The future of information literacy, especially in the AI age, needs women combining knowledge, leadership, and creativity. Her career demonstrates that these qualities, when developed strategically, create meaningful impact across educational institutions and beyond.

Envisioning a Transformed Future

Looking ahead, Aisha aims to advance information literacy at national and regional levels by developing AI-enhanced frameworks, promoting data and digital literacy, and expanding open science awareness among researchers. She wants to support Omani and Arab universities in adopting information literacy models, preparing students for complex, technology-mediated information ecosystems.

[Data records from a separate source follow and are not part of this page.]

-- ==== Sys2Proof/Machine/Step.lean ====
section
/-! DEFINITION. One step of the machine: the next turn of the interleaving (Machine/Turns.lean). -/

namespace Sys2Proof.Machine

/-- One atomic step of one agent (00_scope.md R7, 20_memory.md R48). -/
def step (s : State) : Host.Outcome State Fault Refusal := nextTurn s

/-- The instruction of a word of spec/opcode_table.json offered at its port, with the next turn given to the agent that
takes it, so that the next step of a block ready for it runs exactly it (log entries 2 and 12). -/
def State.withFetchWord (s : State) (nbits w : Nat) : State :=
  match tableInput nbits w with
  | some i => placeInput s i
  | none => s

end Sys2Proof.Machine
end

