/-! ### Reception and delivery -/

/-- R25: the frame record in OUT, field by field, from `rx_buf` and `rx_len`, whose
least value in OUT is 11 (R106); no valid frame in any other state. -/
def Obligations.FrameRecordFields : Prop :=
  ∀ s : State, (s.rx_state ≠ .out → foValid s = false) ∧ (s.rx_state = .out → 11 ≤ s.rx_len.toNat →
    let L := s.rx_len.toNat
    foValid s = true ∧ ∃ f, fo s = some f ∧ f.len = s.rx_len ∧
      f.bytes.length = L ∧ (∀ i, i < L → f.bytes[i]? = rxRead s i) ∧
      rxRead s 1 = some f.origin_subnet ∧ rxRead s 2 = some f.origin_device ∧
      (∃ hi lo, rxRead s 3 = some hi ∧ rxRead s 4 = some lo ∧
        f.origin_device_type.toNat = hi.toNat * 256 + lo.toNat) ∧
      (∃ hi lo, rxRead s 5 = some hi ∧ rxRead s 6 = some lo ∧
        f.opcode.toNat = hi.toNat * 256 + lo.toNat) ∧
      rxRead s 7 = some f.target_subnet ∧ rxRead s 8 = some f.target_device ∧
      f.payload_len.toNat = L - 11 ∧ f.payload.length = L - 11 ∧
      (∀ i, i < L - 11 → f.payload[i]? = rxRead s (9 + i)) ∧
      (∃ hi lo, rxRead s (L - 2) = some hi ∧ rxRead s (L - 1) = some lo ∧
        f.checksum.toNat = hi.toNat * 256 + lo.toNat))

/-- R105: DELIVER transfers the record that `fo` offers, and RX is in HUNT. -/
def Obligations.DeliverTransfers : Prop :=
  ∀ (s : State) (us : List Turn), s.rst = false → s.rx_state = .out → 11 ≤ s.rx_len.toNat → s.sched = .rx true :: us →
    ∃ f, fo s = some f ∧
      step s = .next { s with sched := us, delivered := s.delivered ++ [f], rx_state := .hunt }

/-- R85: whatever `CHECKSUM16` is, a frame of the generator passes the verifier, however the buffer that holds it is read. -/
def Obligations.GeneratedChecksumVerifies : Prop :=
  ∀ (rd : Nat → Option Byte) (L : Byte) (body : List Byte), L.toNat = body.length + 2 →
    (∀ i, i < L.toNat → rd i = (withChecksum body)[i]?) → ckOk rd L = some true

/-- R108: a valid frame taken from HUNT: its `L + 2` BYTE events and one grant bring it to OUT, offered whole, with the link
free and nothing logged. -/
def Obligations.ValidFrameReachesOut : Prop :=
  ∀ (s : State) (us : List Turn) (ws : List EventWord) (L : Byte) (rest : List Byte),
    s.rst = false → s.rx_state = .hunt → s.owner = .none →
    11 ≤ L.toNat → L.toNat = (L :: rest).length + 2 →
    s.rx_ev = bytesIn (wireImage (withChecksum (L :: rest))) ++ ws →
    s.sched = frameTurns (L.toNat + 2) ++ us →
    ∃ t f, runs (L.toNat + 3) s = .next t ∧ t.rx_state = .out ∧ t.owner = .none ∧ fo t = some f ∧
      f.bytes = withChecksum (L :: rest) ∧ t.rx_ev = ws ∧ t.sched = us ∧
      t.wire_in = s.wire_in ++ bytesIn (wireImage (withChecksum (L :: rest))) ∧
      t.diag_log = s.diag_log ∧ t.delivered = s.delivered ∧
      t.tx_state = s.tx_state ∧ t.tx_buf = s.tx_buf ∧ t.txs_log = s.txs_log ∧ t.wire_out = s.wire_out

/-- R103 and R49 over the whole attempt: a frame whose last two bytes are not its checksum is dropped, with one record, and
scanning resumes after the bytes consumed. -/
def Obligations.CorruptFrameDropped : Prop :=
  ∀ (s : State) (us : List Turn) (ws : List EventWord) (L : Byte) (rest : List Byte) (hi lo : Byte),
    s.rst = false → s.rx_state = .hunt → s.owner = .none →
    11 ≤ L.toNat → L.toNat = (L :: rest).length + 2 → be16 hi lo ≠ Config.checksum16 (L :: rest) →
    s.rx_ev = bytesIn (wireImage ((L :: rest) ++ [hi, lo])) ++ ws →
    s.sched = frameTurns (L.toNat + 2) ++ us →
    ∃ t, runs (L.toNat + 3) s = .next t ∧ t.rx_state = .hunt ∧ t.owner = .none ∧ t.rx_ev = ws ∧ t.sched = us ∧
      t.diag_log =
        s.diag_log ++ [(.checksumMismatch, .sums (be16 hi lo) (Config.checksum16 (L :: rest)))] ∧
      t.delivered = s.delivered ∧ t.rx_fatal = s.rx_fatal

/-- R121, on the schedules written here (log entry 1) and with the link free at both blocks: the bytes one block emits for a legal `ENCODE` with `SERR = 0` and `N ≤ 244`, read unaltered by a block whose RX is
in HUNT, are offered there as a frame with the caller's header but for the opcode, and the payload. -/
def Obligations.EncodedFrameIsReceived : Prop :=
  ∀ (a s : State) (r : CmdRecord) (rs : List CmdRecord) (n : Byte) (op : U16) (h : HdrBytes) (pay : List Byte)
    (us vs : List Turn) (ws : List EventWord),
    a.rst = false → a.tx_state = .idle → a.owner = .none → a.cmd = r :: rs →
    decodeCommand r = .encode false n op h pay → n.toNat ≤ 244 →
    a.sched = [.tx none, .arb .tx, .tx none] ++ emitTurns (n.toNat + 13) ++ us →
    ∃ b emitted, runs (n.toNat + 16) a = .next b ∧ b.wire_out = a.wire_out ++ emitted.map (fun x => (x, Ack.ok)) ∧
      (s.rst = false → s.rx_state = .hunt → s.owner = .none → s.rx_ev = bytesIn emitted ++ ws →
        s.sched = frameTurns (n.toNat + 13) ++ vs →
        ∃ t f, runs (n.toNat + 14) s = .next t ∧ t.rx_state = .out ∧ fo t = some f ∧
          f.origin_subnet = h.h0 ∧ f.origin_device = h.h1 ∧ f.origin_device_type = be16 h.h2 h.h3 ∧
          f.opcode = op ∧ f.target_subnet = h.h6 ∧ f.target_device = h.h7 ∧ f.payload = pay ∧
          f.len.toNat = 11 + n.toNat)

/-- R98: events without two consecutive `BYTE 0xAA`, TIMEOUTs apart, never bring RX to LEN and no frame is offered,
whatever CMD offers and in whatever order the agents step. -/
def Obligations.NoMarkerPairNoFrame : Prop :=
  ∀ (evs : List EventWord) (cmds : List CmdRecord) (turns : List Turn) (k : Nat) (t : State),
    noMarkerPair false evs = true → runs k (bootWith evs cmds turns) = .next t →
    t.rx_state ≠ .len ∧ fo t = none ∧ foValid t = false ∧ t.delivered = []

/-! ### Reset and HOST -/

/-- R141, R142: the step in which HOST asserts `rst`. `tx_cmd` becomes some value (log entry 5), each byte of the two buffers
its free value for this reset (log entry 4), and the histories and the ports are kept. That the reset is taken in the very step
that asserts `rst`, and that the model counts it, are its own choices (log entries 11 and 5). -/
def Obligations.ResetTaken : Prop :=
  ∀ (s : State) (us : List Turn), s.sched = .host .reset :: us →
    ∃ (t : State) (c : CmdRecord),
      step s = .next t ∧
      t =
        { s with
          sched := us, rst := true, resets := s.resets + 1,
          rx_state := .hunt, rx_len := 0#8, rx_idx := 0#8, rx_buf := [], rx_fatal := .none,
          tx_state := .idle, tx_cmd := c, tx_buf := [], tx_cnt := 0#9, tx_idx := 0#9, owner := .none } ∧
      (∀ a, a < 255 → rxRead t a = some (Config.resetRxByte t.resets a)) ∧
      (∀ a, a < 257 → txRead t a = some (Config.resetTxByte t.resets a))

/-- R130 (d): while `rst` is asserted the turn of RX, TX or ARB is the reset step, whatever it could have done. The free values
of the buffers and of `tx_cmd` and the count of resets are log entries 4 and 5; that HOST's turn is no reset step is log
entry 11. -/
def Obligations.ResetTakesPrecedence : Prop :=
  ∀ (s : State) (u : Turn) (us : List Turn), s.rst = true → s.sched = u :: us → (∀ op, u ≠ .host op) →
    ∃ (t : State) (c : CmdRecord),
      step s = .next t ∧
      t =
        { s with
          sched := us, resets := s.resets + 1,
          rx_state := .hunt, rx_len := 0#8, rx_idx := 0#8, rx_buf := [], rx_fatal := .none,
          tx_state := .idle, tx_cmd := c, tx_buf := [], tx_cnt := 0#9, tx_idx := 0#9, owner := .none } ∧
      (∀ a, a < 255 → rxRead t a = some (Config.resetRxByte t.resets a)) ∧
      (∀ a, a < 257 → txRead t a = some (Config.resetTxByte t.resets a))

/-- R145: `start()` releases `rst`, and a second one without a reset has no move. That `start()` does nothing but make `rst` low,
and that it is no reset step while `rst` is high, are the model's choices (log entry 11). -/
def Obligations.StartIsSingleUse : Prop :=
  ∀ (s : State) (us : List Turn), s.sched = .host .start :: us →
    (s.rst = true → step s = .next { s with sched := us, rst := false }) ∧
    (s.rst = false → step s = .refused .secondStart)

/-- The rows of R139 for `send()` and for the two steps of `stop()` that act on a port: nothing but the port changes. The
closed stream delivers CLOSED at RX's next read; where among SRC's words it stands is the model's choice (log entry 11). -/
def Obligations.HostOffersAtThePorts : Prop :=
  ∀ (s : State) (us : List Turn) (r : CmdRecord),
    (s.sched = .host (.send r) :: us → step s = .next { s with sched := us, cmd := s.cmd ++ [r] }) ∧
    (s.sched = .host .closeQueue :: us →
      step s = .next { s with sched := us, cmd := s.cmd ++ [⟨0x80000000#32, []⟩] }) ∧
    (s.sched = .host .closeStream :: us → step s = .next { s with sched := us, rx_ev := 0x300#10 :: s.rx_ev })

/-- R131, R145: without a reset RX never leaves FATAL, nor its cause, and TX never leaves CLOSED. -/
def Obligations.TerminalStatesStay : Prop :=
  ∀ (s t : State) (u : Turn) (us : List Turn), s.rst = false → s.sched = u :: us → u ≠ .host .reset →
    step s = .next t →
    (s.rx_state = .fatal → t.rx_state = .fatal ∧ t.rx_fatal = s.rx_fatal) ∧
    (s.tx_state = .closed → t.tx_state = .closed)

/-- R140, on one schedule (log entry 1): under the host duties (CLOSE offered and the stream closed, CON accepting, SNK answering)
rounds in which every agent gets its turn bring any safe state to STOPPED, whichever agent the arbiter prefers and whichever
answer SNK gives throughout. CLOSE is the one record left and CLOSED the next event. -/
def Obligations.StopReachesStopped : Prop :=
  ∀ (s : State) (c : Grantee) (a : Ack), Inv s → s.rst = false →
    (s.rx_state = .fatal ∨ ∃ w ws, s.rx_ev = w :: ws ∧ decodeEvent w = .closed) →
    (s.tx_state = .closed ∨ s.cmd = [closeRecord]) → s.sched = fairRounds c a 300 →
    ∃ t, runs 900 s = .next t ∧ connState t = .stopped

/-! ### The machine as a whole -/

/-- A step runs the event at RX's port: its word leaves the port, is recorded in `wire_in`, and the operation it decodes to
runs (R88). -/
def Obligations.StepRunsOfferedEvent : Prop :=
  ∀ (s : State) (f : Bool) (us : List Turn) (w : EventWord) (ws : List EventWord),
    s.rst = false → s.sched = .rx f :: us → rxEvReady s = true → s.rx_ev = w :: ws →
    (decodeEvent w).wellFormed = true ∧
    step s = exec (decodeEvent w) { s with sched := us, rx_ev := ws, wire_in := s.wire_in ++ [w] }

/-- A step runs the record at TX's port: the record leaves the port and the operation it decodes to runs (R109). -/
def Obligations.StepRunsOfferedRecord : Prop :=
  ∀ (s : State) (a : Option Ack) (us : List Turn) (r : CmdRecord) (rs : List CmdRecord),
    s.rst = false → s.sched = .tx a :: us → cmdReady s = true → s.cmd = r :: rs →
    (decodeCommand r).wellFormed = true ∧
    step s = exec (decodeCommand r) { s with sched := us, cmd := rs }

/-- The invariant holds right after reset, with any environment. -/
def Obligations.InvAtReset : Prop :=
  Inv State.reset ∧ ∀ evs cmds turns, Inv (bootWith evs cmds turns)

By integrating information literacy with AI literacy, research skills, and ethical awareness, she hopes to build a generation of learners who are confident, critical, and responsible information users and creators. This ambitious vision positions her work within broader conversations about education reform, technological transformation, and knowledge work’s future in the Arab world.

A Model for Educational Evolution

Aisha represents educators who refuse to see technology and critical thinking as opposing forces. She demonstrates how they work in concert, with artificial intelligence enhancing rather than replacing human judgment. Her work transforms information literacy from a requirement into a dynamic, essential competency that prepares students for lifelong learning.

She doesn’t simply respond to technological change; she anticipates it, shapes institutional responses, and ensures students develop skills to thrive within it. Her combination of technical expertise, educational insight, and ethical commitment creates a model other institutions across the Arab region and beyond should study and adapt.

As artificial intelligence continues reshaping education, research, and professional work, the need for professionals like Aisha will only intensify. She demonstrates that navigating the digital future requires more than technical skills. It demands wisdom, ethical commitment, and a deep understanding of how people learn. Through her work, she ensures the next generation won’t just be information consumers but critical, responsible, and empowered participants in knowledge creation and dissemination.